P53 protein, maintaining genome stability and monitoring cellular genome damage [24], has been fully proved as a transcriptional regulator of Cyclin B1, MCM2, GADD5, p21 and p27 and to be commonly monitoring G2/M and G1 phases to repair DNA damage [25]. The tumor suppressor p53, a transcription factor, can regulate the target gene level (such as the p21, p27, Noxa, Bax, Perp and Puma), which is critical for cell senescence, apoptosis, growth inhibition and cell cycle arrest [25,26]. Due to the effects of LEMD1 on the PC cell cycle, apoptosis and GSEA of GEO, we detected p53. Our study supported the repressive roles of LEMD1 in p53 signaling by dephosphorylation of Ser-15 and Ser-46. All in all, LEMD1 was fully considered to be most likely to inhibit the activation of p53 signaling, then affecting the cell cycle and apoptosis and thereby stimulating PC cell proliferation.

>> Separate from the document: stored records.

-- ==== Sys2Proof/Word.lean ====
section
/-! DEFINITION. The word types of HTB (00_scope.md R8, R10; 30_encoding.md R84, R91). Every integer of the block is
unsigned; bit 0 is the least significant. -/

namespace Sys2Proof

/-- A command word or a response word (R84, R91). -/
abbrev Word := BitVec 64

/-- The payload of a response word, bits 55 to 0 (R91). -/
abbrev Payload := BitVec 56

/-- A symbol, in the 21 bits its field has in a command word (R86); a legal one is below `2 ^ SYM_W` (R6). -/
abbrev Symbol := BitVec 21

end Sys2Proof
end

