-- ==== Sys2Proof/Decode.lean ====
section
/-! DEFINITION. The static decode of command words (30_encoding.md R84 to R88, R100), total on all 2^64 words (R83),
and after it the encoder. -/

namespace Sys2Proof

/-- `op`, bits 63 to 56 (R84). -/
def opField (w : Word) : BitVec 8 := w.extractLsb' 56 8

/-- `A`, bits 55 to 32 (R84). -/
def aField (w : Word) : BitVec 24 := w.extractLsb' 32 24

/-- `B`, bits 31 to 0 (R84). -/
def bField (w : Word) : BitVec 32 := w.extractLsb' 0 32

/-- `A[20:0]`, the symbol operand (R86). -/
def symOperand (w : Word) : Symbol := (aField w).extractLsb' 0 21

/-- `A[23:21]`, must be zero in `PUSH_LEAF` (R86). -/
def symReserved (w : Word) : BitVec 3 := (aField w).extractLsb' 21 3

/-- `B[0]`, the bit operand (R86). -/
def bitOperand (w : Word) : Bool := (bField w).getLsbD 0

/-- `B[31:1]`, must be zero in `DEC_BIT` (R86). -/
def bitReserved (w : Word) : BitVec 31 := (bField w).extractLsb' 1 31

/-- The number of a status register (10_state.md R44 to R53). -/
def StatusReg.number : StatusReg → BitVec 32
  | .config => 0
  | .status => 1
  | .nNodes => 2
  | .nLeaves => 3
  | .pqLen => 4
  | .root => 5
  | .cur => 6
  | .cursor => 7
  | .emitCnt => 8

/-- The register a number names; 9 and above name none (R44, R152). -/
def statusRegOf (n : BitVec 32) : Option StatusReg :=
  match n.toNat with
  | 0 => some .config
  | 1 => some .status
  | 2 => some .nNodes
  | 3 => some .nLeaves
  | 4 => some .pqLen
  | 5 => some .root
  | 6 => some .cur
  | 7 => some .cursor
  | 8 => some .emitCnt
  | _ => none

/-- A command without operands: `A` and `B` must be zero (R86, R87). -/
def decodeBare (i : Instr) (w : Word) : Except Cause Instr :=
  if aField w ≠ 0 ∨ bField w ≠ 0 then .error .badOperand else .ok i

/-- `PUSH_LEAF` (R86, R100). -/
def decodePushLeaf (c : Config) (w : Word) : Except Cause Instr :=
  if symReserved w ≠ 0 ∨ c.symLimit ≤ (symOperand w).toNat ∨ c.freqLimit ≤ (bField w).toNat then
    .error .badOperand
  else .ok (.pushLeaf (symOperand w) (bField w))

/-- `DEC_BIT` (R86, R100). -/
def decodeDecBit (w : Word) : Except Cause Instr :=
  if aField w ≠ 0 ∨ bitReserved w ≠ 0 then .error .badOperand else .ok (.decBit (bitOperand w))

/-- `RD_REG` (R86, R100). -/
def decodeRdReg (w : Word) : Except Cause Instr :=
  if aField w ≠ 0 then .error .badOperand
  else match statusRegOf (bField w) with
    | some r => .ok (.rdReg r)
    | none => .error .badOperand

/-- `RD_NODE` (R86, R100). -/
def decodeRdNode (w : Word) : Except Cause Instr :=
  if aField w ≠ 0 then .error .badOperand else .ok (.rdNode (bField w))

/-- The complete static decode of R100: a command, or the cause of the refusal. -/
def decode (c : Config) (w : Word) : Except Cause Instr :=
  match (opField w).toNat with
  | 0x01 => decodeBare .clear w
  | 0x02 => decodePushLeaf c w
  | 0x03 => decodeBare .build w
  | 0x04 => decodeBare .decStart w
  | 0x05 => decodeDecBit w
  | 0x06 => decodeBare .decEnd w
  | 0x07 => decodeRdReg w
  | 0x08 => decodeRdNode w
  | _ => .error .illegalOpcode

/-- The word `op ++ A ++ B` (R84). -/
def packWord (op : BitVec 8) (a : BitVec 24) (b : BitVec 32) : Word := op ++ a ++ b

/-- The opcode of a command (R85). -/
def Instr.opcode : Instr → BitVec 8
  | .clear => 0x01
  | .pushLeaf _ _ => 0x02
  | .build => 0x03
  | .decStart => 0x04
  | .decBit _ => 0x05
  | .decEnd => 0x06
  | .rdReg _ => 0x07
  | .rdNode _ => 0x08

/-- The word of a command (R84 to R86). -/
def encode : Instr → Word
  | .clear => packWord 0x01 0 0
  | .pushLeaf sym freq => packWord 0x02 (sym.setWidth 24) freq
  | .build => packWord 0x03 0 0
  | .decStart => packWord 0x04 0 0
  | .decBit b => packWord 0x05 0 (if b then 1 else 0)
  | .decEnd => packWord 0x06 0 0
  | .rdReg n => packWord 0x07 0 n.number
  | .rdNode i => packWord 0x08 0 i

/-- The 64-bit command word whose low `nbits` bits are those of `w`, every bit above them zero. -/
def tableWord (nbits w : Nat) : Word := BitVec.ofNat 64 (w % 2 ^ nbits)

/-- The command the decoder reads from a word numbered as the opcode table numbers it, in the reference
configuration; `none` where the word is refused. -/
def decodeTableWord (nbits w : Nat) : Option Instr :=
  match decode Config.reference (tableWord nbits w) with
  | .ok i => some i
  | .error _ => none

end Sys2Proof
end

Accumulating findings have disclosed that the mTORC1 signaling pathway, constitutively activated in almost all kinds of malignancies, is widely involved in cancer cell survival, growth, angiogenesis, migration, invasion and chemoresistance [27,28]. For LEMD1, multiple underlying oncogenic signaling pathways have been reported. For instance, Li et al. elucidated the promotive roles of LEMD1 in gastric cancer cell growth by the activation of PI3K/AKT signaling [6]. Xu et al. reported that LEMD1 facilitated thyroid cancer cell growth and metastasis via epithelial mesenchymal transition and activation of Wnt/β-catenin signaling [29]. In this study, due to GSEA, LEMD1 was proved as an upstream positive regulator of the mTORC1 signaling pathway by phosphorylation in PC cells. In addition, blockage of mTORC1 effectively abolished the stimulative influences of cell growth, migration and invasion induced by LEMD1. All the results in this aspect suggested that LEMD1 facilitated cancer cell aggressiveness via mTORC1 signaling in PC.

Although we reported LEMD1-dependent tumorigenesis in PC for the first time, there are still several limitations in our study. First, we knockdown/overexpress LEMD1 in only one cell line, not many cell lines to prove the data obtained. In addition, the precise mechanism (indirect/direct) of LEMD1 participating in the p53 and mTORC1 signaling remains unclear. Besides, whether any mechanic relationships underlying p53 and mTORC1 signaling that are responsible for cancer aggressiveness by LEMD1 existed in PC? For above limitations, further explorations are needed to fill gaps in the future.

Conclusions

Our study first revealed that LEMD1 was upregulated in PC and predicted poor overall and disease-free survival. Overexpression of LEMD1 facilitated PC cell proliferation and metastasis, inducing cell cycle progression and apoptosis resistance, by repression of p53 and activation of the mTORC1 signaling pathway. This may provide a new potential target for PC prognosis and therapy.